Satisfaction with life was measured using the five-item Satisfaction with Life Scale (SWLS) [2, 3]. Responses were rated on a Likert scale ranging from 1 (strongly disagree) to 7 (strongly agree) (Table 1). This battery includes the following five questions:

“Using the 1–7 scale below, indicate your agreement with each of the items by placing the appropriate number on the line preceding that item. Please be open and honest in your responding.

  1. 1.

    In most ways my life is close to ideal

  2. 2.

    The conditions of my life are excellent

  3. 3.

    I am satisfied with my life

  4. 4.

    So far, I have gotten the important things I want in life

  5. 5.

    If I could live my life over, I would change almost nothing”

Statistical methods

All preliminary analyses were performed by the Statistical Package for Social Sciences (SPSS) version 17.0. Factor analysis operations were then conducted using Maximum Likelihood (ML) estimation by means of Analysis of Moment Structures (AMOS 17) [28].

There were 26, 33, 33, 67, and 15 cases with missing values for questions 1–5, respectively. For respondents with two or less missing items, the Expectation Maximization (EM) option in SPSS was used to impute missing values for each SWLS item using the remaining SWLS items.
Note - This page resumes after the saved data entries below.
-- ==== Sys2Proof/Machine/NestPlan.lean ====
section
/-!
DEFINITION. The elements of a `nest` (R149): where they lie, which of them the beats still to come reach, and what such a `nest` still
does to the pool.
-/

namespace Sys2Proof

open Machine

/-- The control fields of a lane form of the same class (R38, R41, R150). -/
def NestF.ctl (o : NestF) : LaneCtl :=
  { aux8 := 0, subfn := 0, signed := o.signed, sat := o.sat, iwidth := o.iwidth, cls := o.cls, rm := o.rm, mmode := o.mmode, mask := o.mask }

def NestOp.isPool : NestOp → Bool
  | .pool _ => true
  | .view _ _ => false

/-- The size of a pool element in bytes (R149). -/
def NestF.size (o : NestF) : Nat := o.ctl.e / 2

/-- The operands D 0, A 1, B 2. -/
def NestF.op (o : NestF) (p : Nat) : Option NestOp :=
  match p with
  | 0 => some o.d
  | 1 => some o.a
  | _ => o.b

def NestF.anyPool (o : NestF) : Bool := o.d.isPool || o.a.isPool || (o.b.map NestOp.isPool).getD false

/-- The first three operand numbers of a `nest` that are in use. -/
def NestF.used (o : NestF) : List Nat := [0, 1] ++ if o.b.isSome then [2] else []

end Sys2Proof

namespace Sys2Proof.Machine

/-- A reduction (R150). -/
def NestSt.red (n : NestSt) : Bool := decide (7 ≤ n.fn)
def NestSt.view (n : NestSt) (p : Nat) : BitVec 64 :=
  match p with
  | 0 => n.vd
  | 1 => n.va
  | _ => n.vb
def NestSt.i (n : NestSt) (l : Nat) : Nat := (n.idx[l]?).getD 0

/-- The element offset of an operand at given indices (R149). -/
def nestOff (o : NestF) (p : Nat) (ix : List Nat) : Int := (ix.zipIdx.map fun (e : Nat × Nat) => (e.1 : Int) * o.stride p e.2).sum

/-- The sums of `m`'s members with 0, s, …, (n − 1)·s, as bits. -/
def spread (m s n : Nat) : Nat := if s = 0 then m else (List.range n).foldl (fun a i => a ||| m <<< (i * s)) 0

/-- A set of integers: a base, and the bits above it. -/
abbrev IntSet := Int × Nat
def IntSet.has (x : IntSet) (e : Int) : Bool := decide (x.1 ≤ e) && x.2.testBit (e - x.1).toNat

/-- The offsets of an operand over a box of indices, level by level (low, count). -/
def boxSet (o : NestF) (p : Nat) (box : List (Nat × Nat)) : IntSet :=
  (box.mapIdx fun l b => (o.stride p l, b)).foldl (fun (x : IntSet) e =>
    let s := e.1
    let lo := (e.2.1 : Int) * s
    (x.1 + lo + (if s < 0 then ((e.2.2 - 1 : Nat) : Int) * s else 0), spread x.2 s.natAbs e.2.2)) (0, 1)

/-- The indices from `ix` on, in order, as boxes. -/
def boxesFrom (o : NestF) (ix : List Nat) : List (List (Nat × Nat)) :=
  (List.range 5).filterMap fun k =>
    let box := (List.range 5).map fun l =>
      let i := (ix[l]?).getD 0
      if k < l then (i, 1) else if l < k then (0, o.extent l) else if k = 0 then (i, o.extent 0 - i) else (i + 1, o.extent l - (i + 1))
    if box.any fun b => b.2 == 0 then none else some box

/-- The element offsets of an operand that the indices from `ix` on reach; a reduction's result stands at indices 0 (R150). -/
def nestReach (o : NestF) (red : Bool) (p : Nat) (ix : List Nat) : List IntSet :=
  if red && p == 0 then [(0, 1)] else (boxesFrom o ix).map (boxSet o p)

/-- The slices of a view operand that the indices from `ix` on reach, within a frame of `lim` slices. -/
def viewReach (o : NestF) (red : Bool) (p : Nat) (v : BitVec 64) (lim : Nat) (ix : List Nat) : List (Nat × Nat) :=
  match o.op p with
  | some (.view _ off) =>
    let sets := nestReach o red p ix
    (List.range (vCount v)).filterMap fun (e : Nat) =>
      if sets.any fun x => x.has ((e : Int) - off.toNat) then
        match elemAt lim v e with
        | .ok s => some (s, vWidth v)
        | .error _ => none
      else none
  | _ => []

/-- The granules that slice ranges touch, as slice ranges (R67). -/
def granulesOf (l : List (Nat × Nat)) : List (Nat × Nat) :=
  let m := l.foldl (fun m r => m ||| (2 ^ ((r.1 + r.2 - 1) / 16 + 1 - r.1 / 16) - 1) <<< (r.1 / 16)) 0
  ((List.range (Nat.log2 m + 1)).filter fun g => m.testBit g).map fun g => (16 * g, 16)

/-- Whether a pool operand reaches a byte of `[a, a + nb)` from the indices `ix` on. -/
def poolReach (o : NestF) (red : Bool) (p : Nat) (ix : List Nat) (a nb : Nat) : Bool :=
  match o.op p with
  | some (.pool b) =>
    let sets := nestReach o red p ix
    (List.range ((nb + o.size) / o.size + 1)).any fun (k : Nat) =>
      let e : Int := ((a : Int) - (16 * b.toNat : Nat)) / (o.size : Nat) + k
      let at_ : Int := (16 * b.toNat : Nat) + e * (o.size : Nat)
      decide (at_ < (a + nb : Nat)) && decide ((a : Int) < at_ + (o.size : Nat)) && sets.any fun x => x.has e
  | _ => false

/-- Whether a `nest` has still to reach, or to write, bytes of its pool (R262). -/
def NestSt.touches (n : NestSt) (a nb : Nat) : Bool :=
  (n.owed.any fun l => l.pool.any fun w => decide (w.1 < a + nb) && decide (a < w.1 + n.o.size)) ||
  (!n.stopped && !n.finished && n.o.used.any fun p => poolReach n.o n.red p n.idx a nb)

/-- Whether a release at `upTo` of its jet waits for the `nest`: it writes the pool and is not over, or a write of it is held (R247, R268), or it has yet
to read the pool, which it does as loads (R149, R268 to R270, R274). -/
def Tile.nestHolds (x : Tile) (jet upTo : Nat) : Bool :=
  x.nests.any fun n => n.key == jet && decide (n.num < upTo) && (n.o.d.isPool || (n.o.anyPool && !n.finished))

/-- Whether a `nest` issued before `upTo` has still to write the pool (R247, R271). -/
def Tile.nestStores (x : Tile) (jet upTo : Nat) : Bool :=
  x.nests.any fun n => n.key == jet && decide (n.num < upTo) && n.o.d.isPool

/-- Whether a `nest` issued before access `id` of the jet still has to do with these bytes of this pool (R262). -/
def Tile.nestTouches (x : Tile) (jet id pool a nb : Nat) : Bool :=
  x.nests.any fun n => n.key == jet && decide (n.num < id) && n.pool == pool && n.touches a nb

end Sys2Proof.Machine
end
The EM procedure is a process of regression imputation based on the observed relationship between variables. Missing values are replaced iteratively until successful iterations are sufficiently similar, and yield a complete set of data.

The data were handled as continuous data based on observations that 7-point Likert scales are best handled using continuous methodology [29]. To test the validity of handling the data as continuous, the analyses were repeated using Bayesian methodology, which is the preferred method for ordinal data.
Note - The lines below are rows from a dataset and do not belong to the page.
-- ==== Sys2Proof/Machine/WeirInstr.lean ====
section
/-!
DEFINITION. The instructions of group A: defining and freeing basins and patterns, sends, and `bstat` (R159 to R161, R166, R172,
R174 to R176, R181).
-/

namespace Sys2Proof.Machine

/-- A status D of variable latency; A names the first of `n` slices, or its own where `n` is 0. -/
def footRun (d a : SliceOp) (n : Nat) (more : List (Nat × Nat)) : Foot :=
  let r := (if n = 0 then a.range else SliceOp.run a n) ++ more
  { src := r, rd := r, dst := d.range }

/-! ### Basins -/

/-- Whether a basin record keeps its reserved fields and the constraints of R159. -/
def basinRecOk (r : Nat) : Bool :=
  let kind := fld r 0 2
  let msize := fld r 4 2
  fld r 32 32 == 0 && fld r 12 5 == 0 && fld r 3 1 == 0 && kind != 3 && msize != 3 && fld r 64 6 == 0 && decide (fld r 22 10 ≤ 512) &&
    (kind == 2 || fld r 2 1 == 0) && (kind != 1 || (msize == 0 && decide (fld r 22 10 ≤ 1) && fld r 17 1 == 0)) && (kind != 2 || msize == 2)

def Tile.reserves (x : Tile) : Nat := (x.liveBasins.map (·.2.reserve)).sum
def Tile.engineBasin (x : Tile) (copy : Bool) : Option Nat :=
  (x.liveBasins.find? fun e => e.2.kind == .engine && e.2.engCopy == copy).map (·.1)

def basinOfRec (r : Nat) : Basin :=
  { Basin.plain (fld r 22 10) with
    kind := match fld r 0 2 with | 0 => .message | 1 => .counter | _ => .engine
    msize := 16 * 2 ^ fld r 4 2, ringEn := fld r 17 1 == 1, ringLog := fld r 18 4
    ringBase := BitVec.ofNat 64 (fld r 64 64), engCopy := fld r 2 1 == 1 }

/-- The code of R160 that a definition fails with, in the order 4, 6, 1, 2, 5, 3, or the index it defines. -/
def Tile.basinIndex (x : Tile) (r : Nat) : Except Nat Nat :=
  let ix := fld r 6 6
  let low := (List.range 62).find? fun i => (x.weir.basin i).isNone
  if !basinRecOk r then .error 4
  else if ix = 62 then .error 6
  else if ix != 63 && (x.weir.basin ix).isSome then .error 1
  else if ix = 63 ∧ low = none then .error 2
  else if fld r 0 2 = 2 ∧ (x.engineBasin (fld r 2 1 == 1)).isSome then .error 5
  else if 448 < x.reserves + fld r 22 10 then .error 3
  else .ok (if ix = 63 then low.getD 0 else ix)

/-- `bdef` (R160). -/
def execBdef (h : Hdr) (o : R2) (s : State) : Out :=
  s.guarded (footRun o.d o.a 32 []) fun s =>
    let r := SliceOp.getRun o.a s.cur.frame 32
    match s.here.basinIndex r with
    | .error c => (s.oweStatus 4 o.d c).advance h 16
    | .ok ix =>
      let hd := handleOf s.dev.device s.curTile ix (s.here.weir.gen ix)
      ((s.modHere fun x => x.modWeir fun w => w.setBasin ix (some (basinOfRec r))).oweStatus 4 o.d hd.toNat).advance h 16

/-- Freeing a live basin (R155, R161): what it holds is discarded, acknowledged and journaled,
and the generation advances. -/
def State.freeBasin (s : State) (t ix : Nat) : State :=
  let x := s.tile t
  let hd := handleOf s.dev.device t ix (x.weir.gen ix)
  let n := (match x.weir.basin ix with | some k => k.slots.length + k.ring.length | none => 0) +
    (x.weir.reseq.map fun e => if e.basin == hd then e.held.length else 0).sum
  let held := (x.weir.reseq.filter fun e => e.basin == hd).flatMap (·.held)
  ((held.foldl (fun (s : State) m => s.ackSend t m false) s).modTile t fun x => { x.modWeir fun w =>
      { w with gens := Tbl.set w.gens ix (w.gen ix % 4095 + 1)
               basins := Tbl.set w.basins ix none
               examine := w.examine.filter fun e => e.1 != ix
               blocked := w.blocked.filter (· != ix)
               reseq := w.reseq.map fun e => if e.basin = hd then { e with held := [], gone := e.gone ++ e.held.map (·.seq) } else e } with
    ready := x.ready.map fun q => { q with payloads := q.payloads.map fun p => if p.2.2 = some ix then (p.1, p.2.1, some 64) else p } }).journal
    2 2 t hd n

/-- `bfree` (R161). Where several of its codes apply, the lowest is written (DESIGN CHOICE, log 17: the rule gives no order). -/
def execBfree (h : Hdr) (o : R2) (s : State) : Out :=
  s.guarded (footRun o.d o.a 0 []) fun s =>
    let hd := BitVec.ofNat 32 (o.a.get s.cur.frame)
    let t := s.curTile
    let ix := hIndex hd
    let named := s.here.weir.patterns.any fun e => match e.2 with | some p => p.basins.contains ix | none => false
    let st := if hDev hd != s.dev.device.toNat || hTile hd != t then 1 else if !s.live t hd then 2
      else if ix = 62 ∨ ix = 63 then 3 else if named then 4 else 0
    ((if st = 0 then s.freeBasin t ix else s).oweStatus 4 o.d st).advance h 8

/-! ### Patterns -/

def patBasins (r : Nat) : List Nat := (List.range (fld r 70 2 + 1)).map fun k => fld r (72 + 6 * k) 6

/-- Whether a pattern record keeps its form and B agrees with its action (R174, R175). -/
def patRecOk (r : Nat) (hasImg : Bool) : Bool :=
  let act := fld r 66 1 == 1
  fld r 96 16 == 0 && fld r 9 56 == 0 && (act || fld r 65 1 == 0) && (act == hasImg) &&
    ((List.range 4).all fun k => (decide (k ≤ fld r 70 2) || fld r (72 + 6 * k) 6 == 0) && fld r (128 + 16 * k) 1 == 0) &&
    (decide (fld r 0 6 < 32) || fld r 0 6 == 63)

/-- Whether every applied patch keeps its limits (R175 status 5). -/
def Tile.patchesOk (x : Tile) (r : Nat) : Bool :=
  (List.range 4).all fun k =>
    let d := fld r (128 + 16 * k) 16
    fld d 15 1 == 0 ||
      (decide (fld d 13 2 ≤ fld r 70 2) && decide (fld d 5 4 + fld d 1 4 + 1 ≤ 16) &&
        match (patBasins r)[fld d 13 2]?.bind x.weir.basin with
        | some k => decide (fld d 9 4 + fld d 1 4 + 1 ≤ (if k.kind == .counter then 4 else k.msize / 4))
        | none => false)

/-- The pattern a record defines, its frame size and role cached from the body header (R174, R175). -/
def patOfRec (r img : Nat) (hdr : Option Nat) : Pattern :=
  { entry := BitVec.ofNat 64 (fld r 192 64), patch := BitVec.ofNat 64 (fld r 128 64), inst := BitVec.ofNat 16 (fld r 112 16),
    basins := patBasins r, inherit := fld r 69 1 == 1, rotate := fld r 68 1 == 1, enable := fld r 67 1 == 1, action := fld r 66 1 == 1,
    engCopy := fld r 65 1 == 1, prio := BitVec.ofNat 3 (fld r 6 3), grans := (hdr.map hdrGrans).getD 1, role := (hdr.map hdrRole).getD 0,
    badHeader := (hdr.map hdrBad).getD false, command := BitVec.ofNat 512 img, held := none, by_ := 0 }

/-- The checks of `pdef` that need no body header, in the order 7, 1, 2, 3, 4, 5, 6: a status, or the index it defines (R175). -/
def Tile.pdefCheck (x : Tile) (r : Nat) (hasImg : Bool) : Except Nat Nat :=
  let bs := patBasins r
  let low := (List.range 32).find? fun i => (x.weir.pattern i).isNone
  let ix := if fld r 0 6 = 63 then low.getD 0 else fld r 0 6
  if !patRecOk r hasImg then .error 7
  else if fld r 0 6 = 63 ∧ low = none then .error 1
  else if fld r 0 6 != 63 && (x.weir.pattern ix).isSome then .error 2
  else if bs.any fun b => (x.weir.basin b).isNone then .error 3
  else if !bs.Nodup || bs.any fun b => match x.weir.basin b with | some k => k.kind == .engine | none => false then .error 4
  else if !x.patchesOk r then .error 5
  else if fld r 66 1 == 1 && (x.engineBasin (fld r 65 1 == 1)).isNone then .error 6
  else .ok ix

/-- Each basin of an enabled pattern is examined, b0 first (R175, R178). -/
def State.lookAll (s : State) (t : Nat) (p : Pattern) : State :=
  if p.enable then s.modTile t fun x => x.modWeir fun w => p.basins.foldl (fun (w : Weir) b => w.look b (s.tc + 1)) w else s

/-- `pdef` (R175): the record, and with action 1 the image, are read now, and the entry of the table is taken now. A pattern of action 0
matches once its body header has been read (R387): until then its `grans` is 0. Where it fails bits [8:4] of D are 0 (DESIGN CHOICE, log 17). -/
def execPdef (h : Hdr) (o : R3) (s : State) : Out :=
  s.guarded (footRun o.d o.a 64 (SliceOp.run o.b 128)) fun s =>
    let r := SliceOp.getRun o.a s.cur.frame 64
    let p := patOfRec r (SliceOp.getRun o.b s.cur.frame 128) none
    match s.here.pdefCheck r (!o.b.isNz) with
    | .error st => (s.oweStatus 4 o.d st).advance h 16
    | .ok ix =>
      let place (s : State) (p : Pattern) : State := s.modHere fun x => x.modWeir fun w => w.setPattern ix (some p)
      if p.action then (((place s p).lookAll s.curTile p).oweStatus 4 o.d (16 * ix)).advance h 16
      else
        let w := (place s { p with grans := 0, by_ := s.nextId }).oweLater o.d
        (w.2.after (max 4 (s.headerCost s.curTile p.entry.toNat)) .statusResultWrite ⟨s.curTile, s.curSlot, w.1, 1, ix + 32 * p.entry.toNat⟩).advance h 16

/-- The body header of the `pdef` that owes result `id` has been read, or cannot be: status 8, and the entry of the table is free again (R175, R387).
A pattern that has been put in its place since is not touched. -/
def State.pdefDone (s0 : State) (t ix entry id : Nat) : Nat × State :=
  let s := s0.headerRead t entry
  let mine := ((s.tile t).weir.pattern ix).filter fun p => p.grans == 0 && p.by_ == id
  match s0.header t entry, mine with
  | none, none => (8, s)
  | none, some _ => (8, s.modTile t fun x => x.modWeir fun w => w.setPattern ix none)
  | some _, none => (16 * ix, s)
  | some hd, some p =>
    let q := { p with grans := hdrGrans hd, role := hdrRole hd, badHeader := hdrBad hd }
    (16 * ix, (s.modTile t fun x => x.modWeir fun w => w.setPattern ix (some q)).lookAll t q)

/-- Status 0, or 1 where no pattern stands at the index (R176). -/
def State.patternOp (s : State) (h : Hdr) (d : SliceOp) (ix : BitVec 5) (f : Pattern → Option Pattern) (look : Bool) : Out :=
  s.guarded { dst := d.range } fun s =>
    match s.here.weir.pattern ix.toNat with
    | none => (s.oweStatus 4 d 1).advance h 8
    | some p =>
      ((s.modHere fun x => x.modWeir fun w =>
        let w1 := w.setPattern ix.toNat (f p)
        if look then p.basins.foldl (fun (w : Weir) b => w.look b (s.tc + 1)) w1 else w1).oweStatus 4 d 0).advance h 8

/-- `pdel` (R176). -/
def execPdel (h : Hdr) (d : SliceOp) (ix : BitVec 5) (s : State) : Out := s.patternOp h d ix (fun _ => none) false
/-- `pen` (R176, R178). -/
def execPen (h : Hdr) (d : SliceOp) (ix : BitVec 5) (s : State) : Out := s.patternOp h d ix (fun p => some { p with enable := true }) true
/-- `pdis` (R176). -/
def execPdis (h : Hdr) (d : SliceOp) (ix : BitVec 5) (s : State) : Out := s.patternOp h d ix (fun p => some { p with enable := false }) false

/-! ### Sends -/

/-- The send the issuing jet makes (R166, R167). -/
def State.jetSend (s : State) (hd : Nat) (op : SendOp) (size payload : Nat) (rel : Option Scope) (all : Bool) : State :=
  s.post s.curTile s.cur.key
    { plainMsg s.curTile (BitVec.ofNat 32 hd) s.cur.inst size payload with op := op, rel := rel, relAll := all }

def sendFoot (o : R2) (n : Nat) : Foot :=
  let r := o.d.range ++ (if n = 0 then o.a.range else SliceOp.run o.a n)
  { src := r, rd := r }

/-- Bytes of a message size field (R166). -/
def msgBytes (size : BitVec 2) : Nat := 16 * 2 ^ size.toNat

def State.sendOut (s : State) (h : Hdr) (o : R2) (size : BitVec 2) (rel : Option Scope) (all : Bool) : Out :=
  s.guarded (sendFoot o (2 * msgBytes size)) fun s =>
    (s.jetSend (o.d.get s.cur.frame) .data (msgBytes size) (SliceOp.getRun o.a s.cur.frame (2 * msgBytes size)) rel all).advance h 16

/-- `send` (R166). -/
def execSend (h : Hdr) (o : R2) (size : BitVec 2) (s : State) : Out := s.sendOut h o size none false
/-- `send.rel` (R166, R171). -/
def execSendRel (h : Hdr) (o : R2) (size : BitVec 2) (sc : Scope) (s : State) : Out := s.sendOut h o size (some sc) false
/-- `send.rel.all` (R166, R171). -/
def execSendRelAll (h : Hdr) (o : R2) (size : BitVec 2) (sc : Scope) (s : State) : Out := s.sendOut h o size (some sc) true

/-- `sendc` (R166, R172): a release at device scope, or at system scope to another device. -/
def execSendc (h : Hdr) (o : R2) (s : State) : Out :=
  s.guarded (sendFoot o 0) fun s =>
    let hd := o.d.get s.cur.frame
    let sc : Scope := if hDev (BitVec.ofNat 32 hd) = s.dev.device.toNat then .device else .system
    (s.jetSend hd .add 16 (o.a.get s.cur.frame) (some sc) false).advance h 16

/-- `arm` (R166, R172). -/
def execArm (h : Hdr) (o : R2) (s : State) : Out :=
  s.guarded (sendFoot o 0) fun s => (s.jetSend (o.d.get s.cur.frame) .arm 16 (o.a.get s.cur.frame) none false).advance h 16

/-- The value `bstat` reads (R181). -/
def State.basinStat (s : State) (t : Nat) (hd : BitVec 32) : Nat :=
  if !s.live t hd then 2 ^ 64 - 1
  else
    match (s.tile t).weir.basin (hIndex hd) with
    | none => 2 ^ 64 - 1
    | some k =>
      match k.kind with
      | .counter => k.count.toNat
      | _ => k.slots.length * 2 ^ 48 + k.ring.length * 2 ^ 32 + k.reserve * 2 ^ 22 + min 63 k.overflowed * 2 ^ 16

/-- `bstat` (R181): its value comes in the fourth tc after issue; what the weir has accepted by then, in that tc too, counts (R172). -/
def execBstat (h : Hdr) (o : R2) (s : State) : Out :=
  s.guarded (footRun o.d o.a 0 []) fun s =>
    let p := s.oweLater o.d
    (p.2.modTile s.curTile fun x => x.modWeir fun w =>
      { w with asks := w.asks ++ [(s.tc + 4, s.curSlot, p.1, BitVec.ofNat 32 (o.a.get s.cur.frame))] }).advance h 8

end Sys2Proof.Machine
end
To evaluate the dimensional structure, we performed confirmatory factor analyses (CFA) [30] using responses both from the entire sample and from each of the different subgroups. The analyses were run by means of ML estimation. The use of ML estimation can cause problems when using non-normal data, but is considered to be robust when used with moderately non-normal data from large samples [31].

The data were tested for normality and found to be univariate normal (highest kurtosis value was 2.42) [32], but not multivariate normally distributed (multivariate kurtosis was equal to 25.4; Marida’s normalized estimate 73.9) [33]. The analyses were therefore repeated using asymptotic free distribution (ADF) estimation. In addition, the data were normalized using Tukey’s formula, and ML estimation repeated on normalized data. Finally, results of analyses using ML were tested with Bootstrapping, using 2,000 samples, 95% CI, and significance tested with bias corrected confidence intervals.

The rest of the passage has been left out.